= Work instructions =
In the entries below, the lines from the one with "rw [canonicalWord, if_pos h]" through the one with "rw [← eventWord_and_eq_iff, TableRow.accepts]" are to be copied exactly; both ends count.

[Available data]

theorem encode_diskStatusInstr (v : Variant) (sync : Bool) (acc : Access) :
    encode (diskStatusInstr v sync acc) = accessWord sync (0x7F3#11 ++ BitVec.ofNat 5 (diskConfig v).statusOff) acc := by
  cases v <;> cases acc <;> rfl

theorem encode_diskInstr (v : Variant) (off : BitVec 5) (sync : Bool) (acc : Access) :
    encode (diskInstr v (off.setWidth 8) sync acc) = accessWord sync (0x7F3#11 ++ off) acc := by
  obtain ⟨hoff, e⟩ | ⟨k, hk, hoff, e⟩ | ⟨hoff, e⟩ | ⟨hoff, e⟩ | ⟨-, e⟩ := diskInstr_cases v off <;> rw [e]
  · rw [encode_diskCommandInstr, ← ofNat_eq_of_toNat_eq hoff]
    rfl
  · have hparam : k < 4 := by have := paramIndex_cases hk; omega
    rw [encode_diskParamInstr hparam, ofNat_eq_of_toNat_eq hoff]
  · rw [encode_diskDataInstr, ofNat_eq_of_toNat_eq hoff]
  · rw [encode_diskStatusInstr, ofNat_eq_of_toNat_eq hoff]
  · rfl

theorem encode_timerInstr (off : BitVec 5) (sync : Bool) (acc : Access) :
    encode (timerInstr (off.setWidth 8) sync acc) = accessWord sync (0x7F4#11 ++ off) acc := by
  obtain hregister | hpast := timerOffset_cases off
  · fin_cases hregister <;> cases acc <;> rfl
  · rw [timerInstr_of_past hpast]
    rfl

theorem encode_memInstr (a : Addr) (sync : Bool) (acc : Access) :
    encode (memInstr a sync acc) = accessWord sync a acc := by
  cases acc <;> rfl

/-- Whatever a cycle selects, its word is that cycle's. -/
theorem encode_busInstr {c : Config} (hc : Machine.configWf c = true) (sync : Bool) (a : Addr) (acc : Access) :
    encode (busInstr c sync a acc) = accessWord sync a acc := by
  obtain ⟨⟨-, hdisk⟩, -, htimer⟩ := configWf_windows hc
  obtain ⟨off, rfl, -, hport⟩ | ⟨off, rfl, -, hport⟩ | hport := portDecode_cases hdisk htimer a
  · rw [busInstr_of_disk hport, encode_diskInstr]
  · rw [busInstr_of_timer hport, encode_timerInstr]
  · rw [busInstr_of_memory hport, encode_memInstr]

end Sys2Proof

namespace Sys2Proof.Machine

/-- The canonical word of a bus cycle keeps everything but the data bits of a read. -/
theorem canonicalWord_busCycle {w : EventWord} (h : kindOf w = 0#2) :
    canonicalWord w = accessWord (syncOf w) (addrOf w) (accessOf (rwOf w) (dataOf w)) := by
  have hw := eventWord_fields w
  rw [h] at hw
  rw [canonicalWord, if_pos h]
  cases hrw : rwOf w <;> rw [hrw] at hw
  case false => exact hw.symm
  case true =>
    have hmask : 0xFFFFF00#28 = eventWord 3#2 true true (BitVec.allOnes 16) 0x00#8 := by decide
    rw [if_pos rfl, ← hw, hmask, Laws.EncodingFitsTable.eventWord_and, BitVec.and_allOnes]
    simp [accessOf, accessWord, readWord]

/-- The canonical word of any other kind keeps the kind alone. -/
theorem canonicalWord_control {w : EventWord} (h : kindOf w ≠ 0#2) :
    canonicalWord w = eventWord (kindOf w) false false 0x0000#16 0x00#8 := by
  have hmask : 0xC000000#28 = eventWord (BitVec.allOnes 2) false false 0x0000#16 0x00#8 := by decide
  rw [canonicalWord, if_neg h, hmask, ← eventWord_fields w, Laws.EncodingFitsTable.eventWord_and, BitVec.and_allOnes]
  simp

/-- Settles O2. -/
theorem encodeOfDecodeIsTheCanonicalWord : Obligations.EncodeOfDecodeIsTheCanonicalWord := by
  intro c w hc
  obtain h | h | h | h := kind_cases (kindOf w)
  · rw [decode_busCycle h, encode_busInstr hc, canonicalWord_busCycle h]
  · rw [decode_tick h, canonicalWord_control (by simp [h]), h]
    rfl
  · rw [decode_init h, canonicalWord_control (by simp [h]), h]
    rfl
  · rw [decode_reservedKind h, canonicalWord_control (by simp [h]), h]
    rfl

end Sys2Proof.Machine
end

/-! ## The first matching row of spec/opcode_table.json (R99) -/

section
namespace Sys2Proof

/-! ### When a row matches -/

/-- `TableRow.accepts` on the fields of a word. -/
theorem accepts_iff {c : Config} {r : TableRow} {k : BitVec 2} {s rw : Bool} {a : Addr} {d : Byte} :
    r.accepts c (eventWord k s rw a d) = true ↔
      (r.variant = none ∨ r.variant = some c.variant) ∧ r.condition.holds c (eventWord k s rw a d) = true ∧
      k &&& kindOf r.mask = kindOf r.pat ∧ (s && syncOf r.mask) = syncOf r.pat ∧ (rw && rwOf r.mask) = rwOf r.pat ∧
      a &&& addrOf r.mask = addrOf r.pat ∧ d &&& dataOf r.mask = dataOf r.pat := by
  rw [← eventWord_and_eq_iff, TableRow.accepts]
  cases r.variant <;> simp [and_assoc]

/-- A row's condition reads the address alone. -/
theorem holds_congr (c : Config) (cond : RowCondition) (k k' : BitVec 2) (s s' rw rw' : Bool) (a : Addr) (d d' : Byte) :
    cond.holds c (eventWord k s rw a d) = cond.holds c (eventWord k' s' rw' a d') := by
  cases cond <;> simp [RowCondition.holds, offsetOf_eq]

/-- An address under the mask of the window bits is a window's base exactly if it has that window's bits (R92). -/
theorem and_windowMask_eq_iff (a : Addr) (hi : BitVec 11) : a &&& 0xFFE0#16 = hi ++ 0#5 ↔ a.extractLsb' 5 11 = hi := by
  have masked : a &&& 0xFFE0#16 = a.extractLsb' 5 11 ++ 0#5 := by
    calc a &&& 0xFFE0#16
      _ = (a.extractLsb' 5 11 ++ a.extractLsb' 0 5) &&& (BitVec.allOnes 11 ++ 0#5) := by
        rw [window_append_offset]; rfl
      _ = a.extractLsb' 5 11 ++ 0#5 := by rw [BitVec.and_append, BitVec.and_allOnes, BitVec.and_zero]
  rw [masked]
  refine ⟨fun h => ?_, fun h => h ▸ rfl⟩
  simpa only [BitVec.extractLsb'_append_eq_left] using congrArg (BitVec.extractLsb' 5 11) h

[/Available data]

= Completed task =
  rw [canonicalWord, if_pos h]
  cases hrw : rwOf w <;> rw [hrw] at hw
  case false => exact hw.symm
  case true =>
    have hmask : 0xFFFFF00#28 = eventWord 3#2 true true (BitVec.allOnes 16) 0x00#8 := by decide
    rw [if_pos rfl, ← hw, hmask, Laws.EncodingFitsTable.eventWord_and, BitVec.and_allOnes]
    simp [accessOf, accessWord, readWord]

/-- The canonical word of any other kind keeps the kind alone. -/
theorem canonicalWord_control {w : EventWord} (h : kindOf w ≠ 0#2) :
    canonicalWord w = eventWord (kindOf w) false false 0x0000#16 0x00#8 := by
  have hmask : 0xC000000#28 = eventWord (BitVec.allOnes 2) false false 0x0000#16 0x00#8 := by decide
  rw [canonicalWord, if_neg h, hmask, ← eventWord_fields w, Laws.EncodingFitsTable.eventWord_and, BitVec.and_allOnes]
  simp

/-- Settles O2. -/
theorem encodeOfDecodeIsTheCanonicalWord : Obligations.EncodeOfDecodeIsTheCanonicalWord := by
  intro c w hc
  obtain h | h | h | h := kind_cases (kindOf w)
  · rw [decode_busCycle h, encode_busInstr hc, canonicalWord_busCycle h]
  · rw [decode_tick h, canonicalWord_control (by simp [h]), h]
    rfl
  · rw [decode_init h, canonicalWord_control (by simp [h]), h]
    rfl
  · rw [decode_reservedKind h, canonicalWord_control (by simp [h]), h]
    rfl

end Sys2Proof.Machine
end

/-! ## The first matching row of spec/opcode_table.json (R99) -/

section
namespace Sys2Proof

/-! ### When a row matches -/

/-- `TableRow.accepts` on the fields of a word. -/
theorem accepts_iff {c : Config} {r : TableRow} {k : BitVec 2} {s rw : Bool} {a : Addr} {d : Byte} :
    r.accepts c (eventWord k s rw a d) = true ↔
      (r.variant = none ∨ r.variant = some c.variant) ∧ r.condition.holds c (eventWord k s rw a d) = true ∧
      k &&& kindOf r.mask = kindOf r.pat ∧ (s && syncOf r.mask) = syncOf r.pat ∧ (rw && rwOf r.mask) = rwOf r.pat ∧
      a &&& addrOf r.mask = addrOf r.pat ∧ d &&& dataOf r.mask = dataOf r.pat := by
  rw [← eventWord_and_eq_iff, TableRow.accepts]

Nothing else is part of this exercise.